Since the 19th century, students and scientists have traveled here to study the region’s biodiversity, care for its collections, and better understand how life endures in such a harsh environment. A two-century-old tradition of seed exchange with botanists worldwide continues to enrich the garden and others like it, preserving the living memory of species and evolution.
Today, the garden is a hub of cutting-edge research into how ecosystems respond to “global change”: climate shifts and human activity. One unique project, called the “flying pasture”, literally moves parts of the mountain. Eight tons of alpine turf are transported by helicopter to lower altitudes to study how a three-degree temperature rise impacts plant life.
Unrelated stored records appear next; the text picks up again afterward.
-- ==== Sys2Proof/Machine/Operands.lean ====
section
/-! DEFINITION. The operand registers as one five-tuple (spec/40_decode.md R110). A command has no operand field (R71): its operands are
ROUNDS, H, BLK, T and FLAG, which DECODE writes and COMPRESS reads. -/

namespace Sys2Proof.Machine

/-- The five-tuple the operand registers hold (R110). -/
def State.operands (s : State) : Operands where
  rounds := s.rounds
  h := s.h
  block := Vector.ofFn fun j => s.mem.read .blk j.val
  t := s.t
  flag := s.flag

/-- Write all five operand registers (R103): every previous content is overwritten. -/
def State.setOperands (x : Operands) (s : State) : State :=
  { s with
    rounds := x.rounds
    h := x.h
    mem := s.mem.writeBytes .blk 0 x.block.toList
    t := x.t
    flag := x.flag }

end Sys2Proof.Machine
end

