-- ==== Sys2Proof/Machine/Step.lean ====
section
/-! DEFINITION. The step of one instance, and how an item is placed so that the next step runs it.

The block has no program counter and fetches no instruction (spec/10_state.md R35): the engine takes its next command from OP (R167), and
a data format arrives as the host's next move (R88). -/

namespace Sys2Proof.Machine

/-- One atomic step (R16, R61). -/
def step (s : State) : Host.Outcome State Fault Refusal := agentStep s

/-- A state in which no operation is in progress, for an item that a host move carries: `s` itself unless ST = BUSY, else `s` with the
operation taken out of OP and ST as the ERR field says the previous command ended. -/
def State.notBusy (s : State) : State :=
  if s.busy then { s.setSt (if s.err = 0#2 then .ok else .err) with op := .none } else s

/-- The engine takes the next step. -/
def State.engineNext (s : State) : State :=
  if s.hostEnabled then { s with turns := .engine :: s.turns } else s

/-- `mv` is the host's next move. -/
def State.hostNext (mv : HostMove) (s : State) : State := { s with pending := mv :: s.pending }

/-- `mv`, a move that is never held, is the host's next move and the next step is the host's. -/
def State.hostNextRead (mv : HostMove) (s : State) : State :=
  { s with pending := mv :: s.pending, turns := if s.busy then .host :: s.turns else s.turns }

/-- `s` with the item whose bytes are `bytes` placed so that the very next step runs it. A command stands in OP with ST = BUSY, as its
issue leaves it (R165), and the engine is next; a code that is no command, and a data format, is the host's next move. A CMD8 item that is not
exactly one byte is no command code at all (R86), and nothing is placed (DESIGN CHOICE, notes/assumptions/6.md). -/
def State.withFetchBytes (s : State) (fmt : Format) (bytes : List Byte) : State :=
  match fmt with
  | .cmd8 =>
    match decode .cmd8 bytes with
    | .ok i => (s.startOperation (operationOf i)).engineNext
    | .error _ =>
      match bytes with
      | [c] => s.notBusy.hostNext (.issue c)
      | _ => s
  | .frame213 => s.notBusy.hostNext (.present bytes)
  | .result64 => s.hostNextRead (.readout bytes)

/-- `s` with the item of `nbits` bits `w` placed so that the very next step runs it (numbered as spec/opcode_table.json numbers
them). -/
def State.withFetchWord (s : State) (nbits w : Nat) : State :=
  s.withFetchBytes (formatOfWidth nbits) (bytesOfBits (nbits / 8) w)

end Sys2Proof.Machine
end

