-- ==== Sys2Proof/Safety.lean ====
section
/-! DEFINITION. What counts as a sound state and as an admitted host, in the terms claims use. -/

namespace Sys2Proof.Machine

/-- The invariant of every reachable state (R29, R34, R83, R84) and the canonical form of the buffers. -/
structure State.Inv (s : State) : Prop where
  /-- The buffers keep their canonical form, within their sizes (R50). -/
  memory : s.mem.wf = true
  /-- STATUS bits 31:4 are 0 (R29). -/
  reserved : s.status.extractLsb' 4 28 = 0#28
  /-- ERR = 3 is never produced (R29). -/
  errLegal : s.err ≠ 3#2
  /-- OP = 0 exactly when ST is not BUSY (R34). -/
  opIdle : s.op = .none ↔ s.busy = false
  /-- ST = IDLE implies ERR = 0 and OBUF is all zero (R29; ERR_INFO = 0 follows by `infoNone`). -/
  idle : s.st = stCode .idle → s.err = 0#2 ∧ ∀ j, s.mem.read .obuf j = 0x00#8
  /-- ST = OK implies ERR = 0 (R29). -/
  ok : s.st = stCode .ok → s.err = 0#2
  /-- ST = ERR implies ERR is 1 or 2 (R29). -/
  failed : s.st = stCode .err → s.err = 1#2 ∨ s.err = 2#2
  /-- With ERR = none, ERR_INFO is 0 (R84). -/
  infoNone : s.err = 0#2 → s.errInfo = 0#32
  /-- With ERR = LengthError, ERR_INFO is any value except 213 (R84). -/
  infoLength : s.err = 1#2 → s.errInfo ≠ 213#32
  /-- With ERR = FlagError, ERR_INFO is in [2, 255] (R84). -/
  infoFlag : s.err = 2#2 → 2 ≤ s.errInfo.toNat ∧ s.errInfo.toNat ≤ 255

/-- The admitted subset of hosts (R73, spec/93 U4): no reserved command code is issued, and every move is well formed (R22). The machine
gives a reserved code its meaning all the same. -/
def admittedMove : HostMove → Bool
  | .issue c => (decodeCommand c).isSome
  | mv => mv.wellFormed

/-- A host that stays in the admitted subset. -/
def State.hostAdmitted (s : State) : Bool := s.pending.all admittedMove

/-- A host all of whose moves are well formed: all that a run needs to go on without a refusal. -/
def State.hostWellFormed (s : State) : Bool := s.pending.all HostMove.wellFormed

/-- `n` steps, stopping at the first fault or refusal. -/
def runSteps : Nat → State → Host.Outcome State Fault Refusal
  | 0, s => .next s
  | n + 1, s =>
    match step s with
    | .next s' => runSteps n s'
    | .fault f => .fault f
    | .refused r => .refused r

/-- Two states whose input and operand registers read alike: ILEN, IBUF, ROUNDS, H, BLK, T, FLAG (R62). -/
structure State.SameInputs (s s' : State) : Prop where
  ilen : s'.ilen = s.ilen
  ibuf : ∀ i, s'.mem.read .ibuf i = s.mem.read .ibuf i
  rounds : s'.rounds = s.rounds
  h : s'.h = s.h
  blk : ∀ j, s'.mem.read .blk j = s.mem.read .blk j
  t : s'.t = s.t
  flag : s'.flag = s.flag

/-- Two states in which the engine's hidden registers V, M and R are the same (R32 to R34). -/
structure State.SameHidden (s s' : State) : Prop where
  v : s'.v = s.v
  m : s'.m = s.m
  r : s'.r = s.r

/-- Two states in which the host agent stands at the same place. -/
structure State.SameHost (s s' : State) : Prop where
  pending : s'.pending = s.pending
  received : s'.received = s.received
  turns : s'.turns = s.turns

end Sys2Proof.Machine
end

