/-- R166: while ST = BUSY presenting a frame is held: it has no step, and the state is as it was. -/
def Obligations.FrameHeldWhileBusy : Prop :=
  ∀ (x : Frame) (s : State), s.busy = true → exec (.frame213 x) s = .next s

/-- R88: presenting a byte sequence as one item, `loadframe` written out as single writes, and, for a legal frame, the instruction
FRAME213, are the same: for every sequence shorter than 2^32 bytes (R22) and every state with nothing in progress. -/
def Obligations.FrameIsLoadframe : Prop :=
  (∀ (bs : List Byte) (s : State), bs.length < 2 ^ 32 → s.busy = false →
      hostMove (.present bs) s = hostMoves s (loadframeMoves bs))
  ∧ (∀ (x : Frame) (s : State), s.busy = false →
      exec (.frame213 x) s = hostMoves s (loadframeMoves (encode (.frame213 x))))

/-- R82, R88 `readout`, R58, R164: from every state, reading out the result frame hands back the 64 bytes of OBUF in ascending order and
changes nothing of the block. That the bits the term names do not matter is this model's choice (notes/assumptions/4.md). -/
def Obligations.ResultReadOut : Prop :=
  ∀ (res : Vector Word 8) (s : State),
    ∃ vs : List Reply, exec (.result64 res) s = .next { s with received := s.received ++ vs }
      ∧ vs.length = 64 ∧ ∀ j, j < 64 → vs[j]? = some (.byte (s.mem.read .obuf j))

/-- R88: `readout` as one item, and as 64 single reads with no step of the engine between them, give the same state. That the item is one
transaction while ST = BUSY too, where a COMPLETE could fall between single reads (R57, R164, R167), and that the bits the term names do
not matter, is this model's choice (notes/assumptions/4.md). -/
def Obligations.ResultIsReadout : Prop :=
  ∀ (res : Vector Word 8) (s : State), exec (.result64 res) s = hostMoves s readoutMoves

/-- R82, R129: the 64 bytes that COMPRESS leaves in OBUF are the RESULT64 frame of the result words: they decode to it. -/
def Obligations.CompressLeavesResultFrame : Prop :=
  ∀ s : State, ∃ t : State, exec .compress s = .next t
    ∧ decode .result64 (t.mem.readBytes .obuf 0 64) = .ok (.result64 (compressF s.operands))
    ∧ t.mem.readBytes .obuf 0 64 = encode (.result64 (compressF s.operands))

/-- R207, R88 `chain`: chaining is the host's. After a COMPRESS, H is not changed; the moves of `chain` hand back the 64 bytes of OBUF in
ascending order, put the result words in H and change nothing else. The bytes `chain` is given are those its reads hand back. -/
def Obligations.ChainingByTheHost : Prop :=
  ∀ s : State, ∃ t u : State, exec .compress s = .next t ∧ t.h = s.h
    ∧ hostMoves t (chainMoves (t.mem.readBytes .obuf 0 64)) = .next u
    ∧ u = { t with
        h := compressF s.operands
        received := t.received ++ (t.mem.readBytes .obuf 0 64).map Reply.byte }

/-- R171: the two paths agree. For every five-tuple, presenting its frame, DECODE and COMPRESS leave in OBUF what writing the operands with
the host's writes and COMPRESS leave there; and on the frame path no error occurs. -/
def Obligations.TwoPathsAgree : Prop :=
  ∀ (x : Operands) (s : State), s.busy = false →
    ∃ a b c d e : State,
      exec (.frame213 x.toFrame) s = .next a ∧ exec .decode a = .next b ∧ exec .compress b = .next c
      ∧ hostMoves s (setargsMoves x) = .next d ∧ exec .compress d = .next e
      ∧ b.status = 0x00000002#32 ∧ b.operands = x ∧ d.operands = x
      ∧ ∀ j, j < 64 → c.mem.read .obuf j = e.mem.read .obuf j

/-! ## Host moves -/

/-- R161, R162, R163: with nothing in progress each WR move writes that one item, for every value of its type, and nothing else; while
ST = BUSY it is held and changes nothing. -/
def Obligations.HostWrites : Prop :=
  ∀ s : State,
    (s.busy = false →
      (∀ (i : Fin 213) (b : Byte), ∃ t, hostMove (.wrIbuf i b) s = .next t ∧ t = { s with mem := t.mem }
        ∧ ∀ sp a, t.mem.read sp a = if sp = .ibuf ∧ a = i.val then b else s.mem.read sp a)
      ∧ (∀ n : U32, hostMove (.wrIlen n) s = .next { s with ilen := n })
      ∧ (∀ n : U32, hostMove (.wrRounds n) s = .next { s with rounds := n })
      ∧ (∀ (i : Fin 8) (w : Word), ∃ t, hostMove (.wrH i w) s = .next t ∧ t = { s with h := t.h }
        ∧ ∀ k : Fin 8, t.h[k] = if k = i then w else s.h[k])
      ∧ (∀ (j : Fin 128) (b : Byte), ∃ t, hostMove (.wrBlk j b) s = .next t ∧ t = { s with mem := t.mem }
        ∧ ∀ sp a, t.mem.read sp a = if sp = .blk ∧ a = j.val then b else s.mem.read sp a)
      ∧ (∀ (j : Fin 2) (w : Word), ∃ t, hostMove (.wrT j w) s = .next t ∧ t = { s with t := t.t }
        ∧ ∀ k : Fin 2, t.t[k] = if k = j then w else s.t[k])
      ∧ (∀ b : Bool, hostMove (.wrFlag b) s = .next { s with flag := b }))
    ∧ (s.busy = true →
      (∀ i b, hostMove (.wrIbuf i b) s = .next s)
      ∧ (∀ n, hostMove (.wrIlen n) s = .next s)
      ∧ (∀ n, hostMove (.wrRounds n) s = .next s)
      ∧ (∀ i w, hostMove (.wrH i w) s = .next s)
      ∧ (∀ j b, hostMove (.wrBlk j b) s = .next s)
      ∧ (∀ j w, hostMove (.wrT j w) s = .next s)
      ∧ (∀ b, hostMove (.wrFlag b) s = .next s))

/-- R58: every write of a data register is idempotent: the same write a second time changes nothing. (The premise is the canonical form
of the buffers, part of the invariant `StepKeepsInvariant` carries along.) -/
def Obligations.WritesAreIdempotent : Prop :=
  ∀ (mv : HostMove) (s t : State), s.mem.wf = true → heldMove mv = true → (∀ c, mv ≠ .issue c) → hostMove mv s = .next t →
    hostMove mv t = .next t

/-- R55: writing BLK[j] changes exactly byte `j mod 8` of message word `j / 8`, and no other bit of M. -/
def Obligations.MixedWidthBlock : Prop :=
  ∀ (j : Fin 128) (b : Byte) (s : State), s.busy = false →
    ∃ t, hostMove (.wrBlk j b) s = .next t ∧
      ∀ (i : Fin 16) (k : Nat), k < 8 →
        (messageWords t.operands.block)[i].extractLsb' (8 * k) 8 =
          if i.val = j.val / 8 ∧ k = j.val % 8 then b else (messageWords s.operands.block)[i].extractLsb' (8 * k) 8

/-- R164, R58: a read is enabled in every state, ST = BUSY included when it is the host's turn, hands back the register's current value
and changes nothing of the block. (Whose turn it is, where both agents are enabled, is read from `turns`: notes/assumptions/2.md.) -/
def Obligations.HostReads : Prop :=
  (∀ (p : ReadPort) (rest : List HostMove) (ts : List Agent) (s : State), s.pending = .rd p :: rest →
    s.busy = true → s.turns = .host :: ts →
      step s = .next { s with pending := rest, turns := ts, received := s.received ++ [s.readPort p] })
  ∧ (∀ (p : ReadPort) (rest : List HostMove) (s : State), s.pending = .rd p :: rest → s.busy = false →
      step s = .next { s with pending := rest, received := s.received ++ [s.readPort p] })
  ∧ (∀ s : State,
      (∀ i : Fin 213, s.readPort (.ibuf i) = .byte (s.mem.read .ibuf i.val))
      ∧ s.readPort .ilen = .u32 s.ilen ∧ s.readPort .rounds = .u32 s.rounds
      ∧ (∀ i : Fin 8, s.readPort (.h i) = .word s.h[i])
      ∧ (∀ j : Fin 128, s.readPort (.blk j) = .byte (s.mem.read .blk j.val))
      ∧ (∀ j : Fin 2, s.readPort (.t j) = .word s.t[j])
      ∧ s.readPort .flag = .bit s.flag
      ∧ (∀ j : Fin 64, s.readPort (.obuf j) = .byte (s.mem.read .obuf j.val))
      ∧ s.readPort .status = .u32 s.status ∧ s.readPort .errInfo = .u32 s.errInfo)

/-- R165, R73, R166: with nothing in progress, ISSUE of 0x01 or 0x02 sets OP and the ST field to BUSY and changes nothing else (ERR and
every other bit of STATUS as before), and every other code changes nothing at all; while ST = BUSY the issue has no step. -/
def Obligations.CommandIssue : Prop :=
  ∀ (c : Byte) (s : State),
    (s.busy = false → c = 0x01#8 ∨ c = 0x02#8 → ∃ t, hostMove (.issue c) s = .next t
      ∧ t = { s with status := t.status, op := if c = 0x01#8 then .decode else .compress }
      ∧ t.status.extractLsb' 0 2 = 1#2 ∧ t.status.extractLsb' 2 30 = s.status.extractLsb' 2 30)
    ∧ (s.busy = false → c ≠ 0x01#8 → c ≠ 0x02#8 → hostMove (.issue c) s = .next s)
    ∧ (s.busy = true → hostMove (.issue c) s = .next s)

/-- R166, R167: while ST = BUSY a WR move or ISSUE is held: the step is the engine's COMPLETE, and the move still waits, unchanged, in
the state it leads to, where ST is no longer BUSY. (A RESET that arrives while the host waits stands in the list before the move it waits
at, and is not this case: notes/assumptions/13.md.) -/
def Obligations.BusyHold : Prop :=
  ∀ (mv : HostMove) (rest : List HostMove) (s : State), s.busy = true → s.op ≠ .none → s.pending = mv :: rest →
    heldMove mv = true →
    ∃ t, step s = .next t ∧ engineStep s = .next t ∧ t.pending = mv :: rest ∧ t.busy = false ∧ t.hostEnabled = true

/-- R62, R165, R167: what a command sees. From a state with nothing in progress whose host issues a command and then has no move that
could come between (none at all, or one that is held), the second step is the operation, and it works on the input and operand registers
that the issue found. (No RESET arrives in between: notes/assumptions/13.md.) -/
def Obligations.CommandSeesEarlierWrites : Prop :=
  ∀ (c : Byte) (rest : List HostMove) (s : State), s.busy = false → s.pending = .issue c :: rest →
    c = 0x01#8 ∨ c = 0x02#8 → (∀ mv ∈ rest.head?, heldMove mv = true) →
    ∃ t u : State, step s = .next t ∧ step t = .next u
      ∧ exec (if c = 0x01#8 then .decode else .compress) t = .next u
      ∧ s.SameInputs t ∧ u.busy = false ∧ u.pending = rest

/-- R63, R164, R205: a step that leaves ST = BUSY as it was changes no input or operand register, and OBUF, ERR and ERR_INFO still show the
previous command; only the host's own fields move on. (That V, M and R stay too, while the operation is one completion step, is this
model's choice, notes/assumptions/1.md.) -/
def Obligations.NothingChangesWhileBusy : Prop :=
  ∀ s t : State, s.busy = true → step s = .next t → t.busy = true →
    t = { s with pending := t.pending, received := t.received, turns := t.turns }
Results, expected in 2025, will reveal how well alpine flora can adapt, helping scientists reimagine the landscape of the Alps, and perhaps the planet.
Through my lens, I explore a new, primitive world. Using red, pink, and yellow monochromes, I draw from Karl Blossfeldt’s botanical forms and Anna Atkins’ cyanotypes. Plants at dusk, minerals in the blazing sun like Timothy O’Sullivan’s deserts, glaciers at dawn, evoking the Bisson brothers’ mountain peaks.
I use a large-format camera, not for grand vistas but as a microscope from another age, to study fragments of life. I observe sap in violet leaves, cell division in red water. It is the gaze of a child, or of a beast, peering into the world that lies ahead.”